Wolfgang A. Gogolin ⌂, Hamburg, Tuesday, 06.07.2010, 21:17 (vor 5668 Tagen)

'Aus Protest gegen die ungleiche Bezahlung von Männern und Frauen haben schwedische Feministinnen Geldscheine im Wert von 100.000 schwedischen Kronen (fast 10.400 Euro) verbrannt. Die Scheine entsprächen dem Betrag, den Frauen beim gegenwärtigen Entlohnungssystem jede Minute verlören, weil Männer grundsätzlich mehr verdienten, sagte die Vorsitzende der 2005 gegründeten Partei Feministische Initiative, Gudrun Schyman ... Das Geld war von einer PR-Agentur gestiftet worden.'

n-tv

Faszinierende Aktion der Damen.
Auf die naheliegende Idee, einfach so viel zu arbeiten wie Männer, um entsprechend zu verdienen, kommen Feministinnen, natürlich, nicht.

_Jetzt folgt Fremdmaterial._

-- ==== Sys2Proof/Safety.lean ====
section
/-! DEFINITION. What a safe state is, in the terms the statements use: the laws that the spec says the node keeps,
each a predicate on any state. -/

namespace Sys2Proof.Machine

/-- The node goes on: a next state, neither a fault nor a refusal. -/
def GoesOn (o : StepOutcome) : Prop := ∃ t, o = .next t

/-- The sizes that the spec gives the queues, lists and tables (R33, R38, R46, R58 to R60, R90, R166,
R179). -/
structure State.Sized (s : State) : Prop where
  notices : s.notices.entries.length ≤ Config.noticeMax
  txQueue : s.line.txQueue.length ≤ Config.txMax
  rxQueue : s.line.rxQueue.length ≤ Config.rxMax
  peers : s.roster.peers.length = Config.stations
  calls : s.custody.calls.length = Config.callSlots
  outs : s.custody.outs.length = Config.outboundSlots
  accepted : s.custody.accepted.length ≤ Config.acceptedMax
  pullIns : s.bank.pullIns.length = Config.pullInSlots
  reservations : s.reservations.length ≤ Config.reservationMax

/-- The transmit queue is ordered by priority class, lowest first (R33). -/
def Line.Ordered (l : Line) : Prop := l.txQueue.Pairwise (fun f g => f.kind.cls ≤ g.kind.cls)

/-- The number of frames in transmission. -/
def Line.sendingCount (l : Line) : Nat := l.txQueue.countP (·.sending)

/-- The line law: a node that is not ONLINE queues and drives nothing (R28), the queue is ordered (R33), at
most one frame is in transmission, and only while the condition is TRANSMITTING (R26, R29). -/
structure State.LineLaw (s : State) : Prop where
  silent : s.port.nodeState ≠ .online → s.line.txQueue = []
  ordered : s.line.Ordered
  oneAttempt : s.line.sendingCount ≤ 1
  transmitting : s.line.attempting = true → s.line.condition = .transmitting

/-- The port law: while the reset is held the node is UNCONFIGURED with nothing at the port (R187); a command in the
slot is a host command, and no response is pending beside it (R176); a node past CONFIGURE has a station number 1 to
62 (R183, R184); before CONFIGURE the receiver is stopped and the line condition IDLE (R45, R182). The source of the
frame that the node drives, and of the last one that it has sent since its reset, is its station number (R183). -/
structure State.PortLaw (s : State) : Prop where
  held : s.port.resetHeld = true →
    s.port.nodeState = .unconfigured ∧ s.port.response = none ∧ s.port.commandSlot = none
      ∧ s.line.lastSent = none
  slot : ∀ c, s.port.commandSlot = some c → s.port.response = none ∧ (commandCode c).isSome = true
  station : s.port.nodeState ≠ .unconfigured → 1 ≤ s.port.station.toNat ∧ s.port.station.toNat ≤ 62
  quiet : s.port.nodeState = .unconfigured → s.line.receiver = .stopped ∧ s.line.condition = .idle
  source : ∀ w, s.driven = some w ∨ s.line.lastSent = some w → w.source = s.port.station

/-- The driven-lock law (R90): at most 8 locks energised, none moving while the supply is LOW, none moving at a
pocket with a latched fault. -/
structure State.DriveLaw (s : State) : Prop where
  energised : s.bank.energised ≤ Config.energisedMax
  noSupply : s.bank.supply = .low → s.bank.queue = [] ∧ ∀ k ∈ s.bank.pockets, k.lock = .closed
  noFault : ∀ k ∈ s.bank.pockets, k.fault ≠ .none → k.lock = .closed

/-- The tool ids of the held records in row order (R4). -/
def State.heldIds (s : State) : List ToolId := s.records.map (·.image.toolId)

/-- The tool ids of the open call slots in slot order. -/
def State.calledIds (s : State) : List ToolId := (s.custody.calls.filterMap id).map (·.tool)

/-- The record-table law: no tool id is held twice or both held and called for, no two open calls name one tool,
and held records and open calls share the 96 rows (R2, R3, R58). Before LISTENING no call is open (R64). -/
structure State.RecordLaw (s : State) : Prop where
  distinct : (s.heldIds ++ s.calledIds).Nodup
  rows : s.records.length + s.openCalls ≤ Config.tableRows
  calm : s.port.nodeState = .unconfigured ∨ s.port.nodeState = .configured → s.calledIds = []

/-- The place law (R9, R58, R88, R145, R146): the pockets, the slots and the head hold exactly the records that stand
there, and an open call's purpose place awaits its tool. -/
structure State.PlaceLaw (s : State) : Prop where
  pockets : ∀ p tool, (∃ k, s.pocket? p = some k ∧ k.occupancy = .held tool) ↔
    ∃ r ∈ s.records, r.image.toolId = tool ∧ r.state = .stocked p
  slots : ∀ n tool, s.slot? n = some (.loaded tool) ↔
    ∃ r ∈ s.records, r.image.toolId = tool ∧ r.state = .loaded n
  head : ∀ r ∈ s.records, r.state = .seated ∨ r.state = .measuring →
    s.head.seat = .present ∧ ∀ q ∈ s.records, q.state = .seated ∨ q.state = .measuring → q = r
  run : ∀ tool, (∃ r, s.head.run = some r ∧ r.kind = .measurement tool) ↔
    ∃ r ∈ s.records, r.image.toolId = tool ∧ r.state = .measuring
  absent : ∀ k ∈ s.bank.pockets, k.occupancy = .empty ↔ k.presence = .absent
  calls : ∀ c, some c ∈ s.custody.calls → match c.purpose with
    | .pocket p => ∃ k, s.pocket? p = some k ∧ k.occupancy = .unknown ∧ k.presence = .present
    | .slot n => s.slot? n = some (.calling c.tool)
    | .head => s.head.seat = .present ∧ s.headRecord = none
  calling : ∀ n tool, s.slot? n = some (.calling tool) →
    ∃ c, some c ∈ s.custody.calls ∧ c.tool = tool ∧ c.purpose = .slot n
  purposes : ((s.custody.calls.filterMap id).map (·.purpose)).Nodup
  bare : s.port.nodeState = .unconfigured → s.records = []

/-- The offer law (R59): each busy outbound slot refers to one OUTBOUND record, with the same caller and handoff
number, each OUTBOUND record is referred to by a slot, and no two slots refer to one record. -/
structure State.OfferLaw (s : State) : Prop where
  record : ∀ o, some o ∈ s.custody.outs → ∃ r ∈ s.records, r.image.toolId = o.tool ∧
    ∃ prior, r.state = .outbound { counterpart := o.caller, handoff := o.handoff } prior
  slot : ∀ r ∈ s.records, ∀ c prior, r.state = .outbound c prior →
    ∃ o, some o ∈ s.custody.outs ∧ o.tool = r.image.toolId
  once : ((s.custody.outs.filterMap id).map (·.tool)).Nodup

/-- The reservation law (R166): one row for each requester and class, each wanted count 1 to 4. -/
structure State.ReservationLaw (s : State) : Prop where
  oneEach : (s.reservations.map (fun row => (row.requester, row.cls))).Nodup
  wanted : ∀ row ∈ s.reservations, 1 ≤ row.wanted ∧ row.wanted ≤ 4

/-! ### The words of the statements -/

/-- The local port takes a command frame as it completes: no reset is held, no response is pending, the command slot
is free (R176, R187), and the frame does not wait in the slot (log 28). -/
structure State.PortFree (s : State) : Prop where
  running : s.port.resetHeld = false
  noResponse : s.port.response = none
  slotFree : s.port.commandSlot = none
  atOnce : s.delay.later = false

/-- The state with a response formed and the command slot free (R176). -/
def State.answered (s : State) (r : HostResult) (payload : List Byte) : State :=
  { s with port := { s.port with
    commandSlot := none, response := some { result := r, payload := payload } } }

/-- The pocket table with its reservation marks left out: what the marking pass does not touch. -/
def State.plainPockets (s : State) : List Pocket :=
  s.bank.pockets.map (fun k => { k with reservedFor := none })

/-- The pull-in law (R90): 4 pull-in slots, and every PULLING pocket holds one. -/
structure State.PullInLaw (s : State) : Prop where
  slots : s.bank.pullIns.length = Config.pullInSlots
  held : ∀ p k, s.pocket? p = some k → k.lock.isPulling = true →
    ∃ w, some w ∈ s.bank.pullIns ∧ w.pocket = p

/-- The operation law (R97, R112): a lock that is not CLOSED is held by the operation of its panel, of the lock's
purpose, as a pocket that is OPEN while the lock is HOLDING and WAITING before; no operation has a pocket twice, and an
ISSUE and a RETURN have one. -/
structure State.HoldLaw (s : State) : Prop where
  held : ∀ p k why, s.pocket? p = some k → k.lock.opening = some why →
    ∃ o q, (s.panel why.panel).operation = some o ∧ o.kind.purpose = why.purpose ∧ q ∈ o.pockets
      ∧ q.pocket = p ∧ q.status = if k.lock.code = 3 then .opened else .waiting
  single : ∀ i o, (s.panel i).operation = some o →
    (o.pockets.map (·.pocket)).Nodup ∧ (o.kind ≠ .service → ∃ q, o.pockets = [q])

/-- What the end of a pocket's course leaves of the operation of its panel, and the notice it adds behind those of
`posted` (R113, R116, R118, R120): an ISSUE and a RETURN end with the outcome of this code, where the report can reach
them; at a SERVICE operation the pocket is ENDED with the report, and the operation ends COMPLETED with its last
pocket. -/
def PocketEnds (s posted t : State) (i : PanelId) (o : Operation) (p : Nat) (r : Report)
    (issue ret : Option Nat) : Prop :=
  let pockets := o.pockets.map (fun q => if q.pocket = p then { q with status := .ended r } else q)
  let finished (kind : NoticeKind) (argument : List Byte) : Prop :=
    t.panel i = { s.panel i with operation := none }
      ∧ t.notices = (posted.post kind (num (panelCode i)) (parts argument)).notices
  (∀ code, issue = some code → o.kind.purpose = .issue → finished .issueDone (byte code ++ byte p))
  ∧ (∀ code, ret = some code → o.kind = .ret → finished .returnDone (byte code ++ byte p))
  ∧ (o.kind = .service →
    ((∀ q ∈ pockets, q.status.isEnded = true) → finished .serviceDone (byte 9
      ++ byte (pockets.countP (·.reachedOpen)) ++ byte (pockets.countP (·.status == .ended .driveFault))))
    ∧ ((∃ q ∈ pockets, q.status.isEnded = false) →
      t.panel i = { s.panel i with operation := some { o with pockets := pockets } }
        ∧ t.notices = posted.notices))

/-- The notices of lapsing offers, in slot order: RECORD_CHANGED with IN_DOUBT and place none, then RECORD_IN_DOUBT with
the caller, the handoff number and the cause code (R71, R72). -/
def postLapses (cause : Nat) (outs : List OutSlot) (s : State) : State :=
  outs.foldl (fun u o => (u.post .recordChanged o.tool (parts (byte 8 ++ byte 0 ++ byte 0))).post .recordInDoubt
    o.tool (parts (byte o.caller ++ [o.handoff] ++ byte cause))) s

/-- The ranges of R5 and R6 that hold of one image. -/
structure Image.InRange (i : Image) : Prop where
  toolId : i.toolId ≠ 0
  cls : 1 ≤ i.cls ∧ i.cls ≤ 65535
  nomLength : i.nomLength ≤ Config.lengthMax
  nomRadius : i.nomRadius ≤ Config.radiusMax
  lifeLimit : 1 ≤ i.lifeLimit ∧ i.lifeLimit ≤ Config.lifeMax
  lifeUsed : i.lifeUsed ≤ i.lifeLimit
  warnMargin : i.warnMargin ≤ i.lifeLimit
  remeasureInterval : i.remeasureInterval ≤ Config.lifeMax
  regrinds : i.regrinds ≤ 15
  tolerances : i.lengthTol ≤ 65535 ∧ i.radiusTol ≤ 65535 ∧ i.runoutLimit ≤ 65535
  measured : ∀ m, i.measured = some m →
    m.length ≤ Config.lengthMax ∧ m.radius ≤ Config.radiusMax ∧ m.runout ≤ Config.runoutMax
      ∧ 1 ≤ m.station ∧ m.station ≤ 62 ∧ -1000 ≤ m.temperature ∧ m.temperature ≤ 5000
      ∧ 3 ≤ m.kept ∧ m.kept ≤ 32 ∧ m.lifeAtMeasure ≤ i.lifeUsed

/-- Every held record is in the ranges of R5 and R6. -/
def State.RangeLaw (s : State) : Prop := ∀ r ∈ s.records, r.image.InRange

/-- The run law (R131, R133): an active run has N of 4 to 32 and T in the range of R6, its buffer is short of N, and the
node is past CONFIGURE. -/
def State.RunLaw (s : State) : Prop := ∀ r, s.head.run = some r →
  4 ≤ r.n ∧ r.n ≤ 32 ∧ -1000 ≤ r.t ∧ r.t ≤ 5000 ∧ s.head.samples.length < r.n
    ∧ s.port.nodeState ≠ .unconfigured

end Sys2Proof.Machine
end

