-- ==== Sys2Proof/Certificates/Slice0/Obligations.lean ====
section
/-! DEFINITION. The statements for the provers: what the commands and events of the TDN240 do, rule by rule, with
what they leave alone, and the laws that every step keeps. -/

open Sys2Proof Sys2Proof.Machine

/-! ### The step, the frames of the port, the laws -/

/-- A step with a command at the front of the queue is exec of that command on the state with the queue's rest.
The model's choice (log 5, log 28): a step on an empty queue takes the command that waits in the slot as its own
event, unless it is to wait on; otherwise one millisecond of the count passes, with a free value for whether
command frames wait from then on, and nothing else changes; while the reset is held nothing happens. -/
def Obligations.StepRunsFrontCommand : Prop :=
  (∀ (c : Instr) (rest : List Instr) (s : State), s.pending = c :: rest →
    step s = exec c { s with pending := rest })
  ∧ (∀ s : State, s.pending = [] →
    (s.port.resetHeld = true → step s = .next s)
    ∧ (s.port.resetHeld = false →
      (∀ c, s.port.commandSlot = some c → s.delay.later = false →
        step s = exec c { s with port := { s.port with commandSlot := none } })
      ∧ (s.port.commandSlot = none ∨ s.delay.later = true →
        step s = .next { s with
          now := s.now + 1
          delay := { later := Config.takenLater s.delay.draws, draws := s.delay.draws + 1 } })))

/-- No command stops the node: in every state each of the 93 commands answers a next state with the queue of
waiting commands as it was. -/
def Obligations.EveryCommandGoesOn : Prop :=
  ∀ (c : Instr) (s : State), ∃ t, exec c s = .next t ∧ t.pending = s.pending

/-- Decode and encode agree on the command frames of the local port: the frame of a well-formed host command,
with any bytes behind it in the same transaction, spells that command, and released one byte early it spells
none. -/
def Obligations.CommandFramesRoundTrip : Prop :=
  ∀ (i : Instr) (bytes extra : List Byte), WellFormed i = true → encodeFrame i = some bytes →
    decodeFrame (bytes ++ extra) = some i ∧ decodeFrame bytes.dropLast = none

/-- The reset state satisfies every law that the other statements say a step keeps. -/
def Obligations.ResetKeepsTheLaws : Prop :=
  State.reset.Sized ∧ State.reset.LineLaw ∧ State.reset.DriveLaw ∧ State.reset.PullInLaw
    ∧ State.reset.RecordLaw ∧ State.reset.RangeLaw ∧ State.reset.PortLaw ∧ State.reset.HoldLaw
    ∧ State.reset.RunLaw ∧ State.reset.PlaceLaw ∧ State.reset.OfferLaw ∧ State.reset.ReservationLaw

/-- Every step keeps the sizes of the queues, lists and tables (R33, R38, R46, R58 to R60, R90, R166, R179).
Every step keeps the reservation law: at most one row for each pair of requester and class, and every wanted count 1
to 4 (R166). -/
def Obligations.SizesKept : Prop :=
  (∀ s t : State, s.Sized → step s = .next t → t.Sized)
  ∧ (∀ s t : State, s.ReservationLaw → step s = .next t → t.ReservationLaw)

/-- Every step keeps the line law: nothing queued outside ONLINE, the queue ordered by class, at most one frame
in transmission, and only while TRANSMITTING (R26, R28, R29, R33).
Every step keeps with it the port law: an UNCONFIGURED node with nothing at the port while the reset is held, no
response beside a command in the slot, a station number 1 to 62 past CONFIGURE, a stopped receiver and an IDLE
line before it (R176, R182, R183, R187). In it the frame that the node drives, and the last one that it has sent
since its reset, bear its station number as their source (R183; that the last one is kept is the model's, log 8). -/
def Obligations.LineLawKept : Prop :=
  (∀ s t : State, s.LineLaw → step s = .next t → t.LineLaw)
  ∧ (∀ s t : State, s.LineLaw → s.PortLaw → step s = .next t → t.PortLaw)
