/-! `post` changes notices only. -/

@[simp] theorem State.post_pending (k : NoticeKind) (o a : BitVec 32) :
    (s.post k o a).pending = s.pending := by unfold State.post; split <;> rfl
@[simp] theorem State.post_now (k : NoticeKind) (o a : BitVec 32) :
    (s.post k o a).now = s.now := by unfold State.post; split <;> rfl
@[simp] theorem State.post_delay (k : NoticeKind) (o a : BitVec 32) :
    (s.post k o a).delay = s.delay := by unfold State.post; split <;> rfl
@[simp] theorem State.post_port (k : NoticeKind) (o a : BitVec 32) :
    (s.post k o a).port = s.port := by unfold State.post; split <;> rfl
@[simp] theorem State.post_config (k : NoticeKind) (o a : BitVec 32) :
    (s.post k o a).config = s.config := by unfold State.post; split <;> rfl
@[simp] theorem State.post_records (k : NoticeKind) (o a : BitVec 32) :
    (s.post k o a).records = s.records := by unfold State.post; split <;> rfl
@[simp] theorem State.post_line (k : NoticeKind) (o a : BitVec 32) :
    (s.post k o a).line = s.line := by unfold State.post; split <;> rfl
@[simp] theorem State.post_roster (k : NoticeKind) (o a : BitVec 32) :
    (s.post k o a).roster = s.roster := by unfold State.post; split <;> rfl
@[simp] theorem State.post_custody (k : NoticeKind) (o a : BitVec 32) :
    (s.post k o a).custody = s.custody := by unfold State.post; split <;> rfl
@[simp] theorem State.post_bank (k : NoticeKind) (o a : BitVec 32) :
    (s.post k o a).bank = s.bank := by unfold State.post; split <;> rfl
@[simp] theorem State.post_panels (k : NoticeKind) (o a : BitVec 32) :
    (s.post k o a).panels = s.panels := by unfold State.post; split <;> rfl
@[simp] theorem State.post_head (k : NoticeKind) (o a : BitVec 32) :
    (s.post k o a).head = s.head := by unfold State.post; split <;> rfl
@[simp] theorem State.post_magazine (k : NoticeKind) (o a : BitVec 32) :
    (s.post k o a).magazine = s.magazine := by unfold State.post; split <;> rfl
@[simp] theorem State.post_demand (k : NoticeKind) (o a : BitVec 32) :
    (s.post k o a).demand = s.demand := by unfold State.post; split <;> rfl
@[simp] theorem State.post_reservations (k : NoticeKind) (o a : BitVec 32) :
    (s.post k o a).reservations = s.reservations := by unfold State.post; split <;> rfl

/-! `setPocket` changes bank only. -/

@[simp] theorem State.setPocket_pending (p : Nat) (f : Pocket → Pocket) :
    (s.setPocket p f).pending = s.pending := by unfold State.setPocket; split <;> rfl
@[simp] theorem State.setPocket_now (p : Nat) (f : Pocket → Pocket) :
    (s.setPocket p f).now = s.now := by unfold State.setPocket; split <;> rfl
@[simp] theorem State.setPocket_delay (p : Nat) (f : Pocket → Pocket) :
    (s.setPocket p f).delay = s.delay := by unfold State.setPocket; split <;> rfl
@[simp] theorem State.setPocket_port (p : Nat) (f : Pocket → Pocket) :
    (s.setPocket p f).port = s.port := by unfold State.setPocket; split <;> rfl
@[simp] theorem State.setPocket_notices (p : Nat) (f : Pocket → Pocket) :
    (s.setPocket p f).notices = s.notices := by unfold State.setPocket; split <;> rfl
@[simp] theorem State.setPocket_config (p : Nat) (f : Pocket → Pocket) :
    (s.setPocket p f).config = s.config := by unfold State.setPocket; split <;> rfl
@[simp] theorem State.setPocket_records (p : Nat) (f : Pocket → Pocket) :
    (s.setPocket p f).records = s.records := by unfold State.setPocket; split <;> rfl
@[simp] theorem State.setPocket_line (p : Nat) (f : Pocket → Pocket) :
    (s.setPocket p f).line = s.line := by unfold State.setPocket; split <;> rfl
@[simp] theorem State.setPocket_roster (p : Nat) (f : Pocket → Pocket) :
    (s.setPocket p f).roster = s.roster := by unfold State.setPocket; split <;> rfl
@[simp] theorem State.setPocket_custody (p : Nat) (f : Pocket → Pocket) :
    (s.setPocket p f).custody = s.custody := by unfold State.setPocket; split <;> rfl
@[simp] theorem State.setPocket_panels (p : Nat) (f : Pocket → Pocket) :
    (s.setPocket p f).panels = s.panels := by unfold State.setPocket; split <;> rfl
@[simp] theorem State.setPocket_head (p : Nat) (f : Pocket → Pocket) :
    (s.setPocket p f).head = s.head := by unfold State.setPocket; split <;> rfl
@[simp] theorem State.setPocket_magazine (p : Nat) (f : Pocket → Pocket) :
    (s.setPocket p f).magazine = s.magazine := by unfold State.setPocket; split <;> rfl
@[simp] theorem State.setPocket_demand (p : Nat) (f : Pocket → Pocket) :
    (s.setPocket p f).demand = s.demand := by unfold State.setPocket; split <;> rfl
@[simp] theorem State.setPocket_reservations (p : Nat) (f : Pocket → Pocket) :
    (s.setPocket p f).reservations = s.reservations := by unfold State.setPocket; split <;> rfl
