theorem witness_RecordLawKept : node.RecordLaw ∧ (withCall .head 1).RecordLaw := by
  constructor <;> constructor <;> decide

theorem witness_PortLaw : node.PortLaw ∧ State.reset.PortLaw ∧ (waiting (some .join)).PortLaw
    ∧ ({ withQueue [sendingDemand] with
        line.lastSent := some (wireFrame 5 sendingDemand) } : State).PortLaw := by
  refine ⟨?_, ?_, ?_, ?_⟩ <;> constructor <;>
    simp [node, waiting, withQueue, sendingDemand, wireFrame, State.driven, Line.sendingFrame, State.reset,
      Port.atReset, Line.atReset, commandCode]

theorem witness_PlaceLaw : node.PlaceLaw := by
  constructor
  · intro p tool
    rcases p with _ | _ | _ | _ | p <;> simp [node, State.pocket?, pocket, held, image, eq_comm]
  · intro n tool
    rcases n with _ | _ | _ | n <;> simp [node, State.slot?, held, image, eq_comm]
  · decide
  · intro tool; simp [node, held, Head.atReset]
  · decide
  · simp [node, Custody.atReset]
  · intro n tool
    rcases n with _ | _ | _ | n <;> simp [node, State.slot?]
  · decide
  · decide

theorem witness_OfferLaw : node.OfferLaw := by
  constructor
  · simp [node, held, image]
  · simp [node, held, image]
  · decide

theorem test_image_in_range (tool : ToolId) (h : tool ≠ 0) : (image tool).InRange := by
  constructor <;> simp_all [image, Config.lengthMax, Config.radiusMax, Config.lifeMax, Config.runoutMax]

theorem witness_node_in_range : node.RangeLaw := by
  intro r hr
  simp only [node, List.mem_cons, List.not_mem_nil, or_false] at hr
  rcases hr with rfl | rfl | rfl | rfl | rfl <;> exact test_image_in_range _ (by decide)

theorem witness_RangeLawKept : node.RangeLaw ∧ node.RecordLaw ∧ node.PortLaw ∧ node.LineLaw ∧ node.RunLaw
    ∧ (withRun (.measurement 16) 4).RunLaw :=
  ⟨witness_node_in_range, witness_RecordLawKept.1, witness_PortLaw.1,
    by constructor <;> first | decide | (unfold Line.Ordered; decide),
    fun r h => by simp [node, Head.atReset] at h,
    fun r h => by
      simp only [withRun, Option.some.injEq] at h
      subst h
      decide⟩

theorem witness_HostCommandsAnswerOnce : (commandCode .readStatus).isSome = true
    ∧ (commandCode (.configure configBytes)).isSome = true ∧ node.PortFree
    ∧ (waiting none).port.resetHeld = false ∧ (waiting none).port.response = none
    ∧ (waiting none).port.commandSlot = none ∧ (waiting none).delay.later = true :=
  ⟨by decide, by decide, test_free _ (by decide), rfl, rfl, rfl, rfl⟩

theorem witness_DiscardedCommandFrames : (commandCode .join).isSome = true
    ∧ answering.port.resetHeld = false ∧ answering.port.response.isSome = true
    ∧ (waiting (some .readStatus)).port.commandSlot.isSome = true := by decide

theorem witness_ReadTransactionEmptiesTheSlot : node.port.resetHeld = false ∧ node.port.response = none
    ∧ answering.port.response = some { result := .ok, payload := [7] } := by decide

theorem witness_NoticeQueueRules : free node = true ∧ node.notices.entries = []
    ∧ ({ node with notices.entries := [note] } : State).notices.entries = note :: []
    ∧ 32 ≤ (List.replicate 32 note).length ∧ (List.replicate 31 note).length < 32 := by decide

theorem witness_ConfigureLoadsTheNode : configBytes.length = 61
    ∧ free (bare 1) = true ∧ (bare 1).port.nodeState = .unconfigured ∧ 1 ≤ (bare 1).port.station.toNat
    ∧ free (bare 62) = true ∧ (bare 62).port.station.toNat ≤ 62
    ∧ (bare 0).port.station = 0 ∧ (bare 63).port.station = 63
    ∧ node.port.nodeState ≠ .unconfigured
    ∧ field configBytes 6 2 = 0 ∧ field configBytes 8 1 = 0 ∧ field configBytes 18 2 = 0
    ∧ { enabled := true, digits := [1, 2, 3, 4], privilege := .both } ∈ (parseConfig configBytes).codeTable := by
  decide

/-- The node with an open call for slot 1. -/
def slotCall : State := withCall (.slot 1) 1

theorem witness_JoinAndRejoin : free (inState .configured) = true ∧ (inState .configured).port.nodeState = .configured
    ∧ (inState .unconfigured).port.nodeState = .unconfigured
    ∧ (inState .listening).port.nodeState ≠ .unconfigured ∧ (inState .listening).port.nodeState ≠ .configured
    ∧ node.port.nodeState = .online
    ∧ some { tool := 15, caller := 21, handoff := 4, tries := 1, deadline := 1000 } ∈ node.custody.outs
    ∧ node.find 15 = some (held 15 (.outbound { counterpart := 21, handoff := 4 } .loose))
    ∧ (slotCall.call? 0).map (·.purpose) = some (.slot 1) ∧ slotCall.slot? 1 = some .empty := by decide

theorem witness_RejoinNotices : node.RecordLaw ∧ node.OfferLaw :=
  ⟨witness_RecordLawKept.1, witness_OfferLaw⟩

theorem witness_PardonForgives : free node = true ∧ 1 ≤ (1 : Byte).toNat ∧ (62 : Byte).toNat ≤ 62
    ∧ (0 : Byte).toNat = 0 ∧ 62 < (63 : Byte).toNat := by decide

/-! ### Hypotheses are met: the record commands -/

/-- A full record table. -/
def fullTable : State := withRecords ((List.range 96).map (fun i => held (BitVec.ofNat 32 (i + 100)) .loose))
/-- A reference run on the empty head. -/
def referenceRun : State :=
  { node with head := { node.head with run := some { kind := .reference, n := 4, t := 2000, deadline := 1000 } } }

theorem witness_CreateMakesARecord :
    (baseBytes 20).length = 31 ∧ toolAt (baseBytes 20) = 20 ∧ field (baseBytes 20) 4 2 ≠ 0
    ∧ (∀ s ∈ [node, referenceRun], free s = true ∧ s.port.nodeState ≠ .unconfigured ∧ s.find 20 = none
      ∧ s.callFor 20 = none ∧ s.freeRows ≠ 0 ∧ s.config.head = true ∧ s.head.seat = .present
      ∧ s.headRecord = none ∧ s.callAt .head = none)
    ∧ node.head.run = none ∧ referenceRun.head.run = some { kind := .reference, n := 4, t := 2000, deadline := 1000 }
    ∧ node.pocket? 3 = some (pocket .present .unknown) ∧ node.callAt (.pocket 3) = none := by decide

Aber es ist bemerkenswert, dass sich feministische Frauen gern an Männern orientieren, sie offenbar als Vorbilder sehen und ihnen nacheifern möchten. Wenn es leistungsmäßig schon nicht reicht, dann wenigstens bei der Bezahlung.

Feministinnen tun das Übliche: Fremdes Geld verbrennen

Gobelin, Tuesday, 06.07.2010, 21:39 (vor 5668 Tagen) @ Wolfgang A. Gogolin

[image]

Von 1993 bis Januar 2003 war sie Vorsitzende der schwedischen Vänsterpartiet (Linkspartei). Aufgrund von Steuerbetrugsvorwürfen musste sie ihr Amt abgeben, blieb aber ...

2003 wurde sie beschuldigt, die Steuerbehörden in die Irre geführt zu haben, indem sie versucht habe, illegale Steuerabzüge zu machen.

Im Oktober 2004 schlug Schyman vor, Männer sollten eine zusätzliche „Männersteuer“ aufgrund ...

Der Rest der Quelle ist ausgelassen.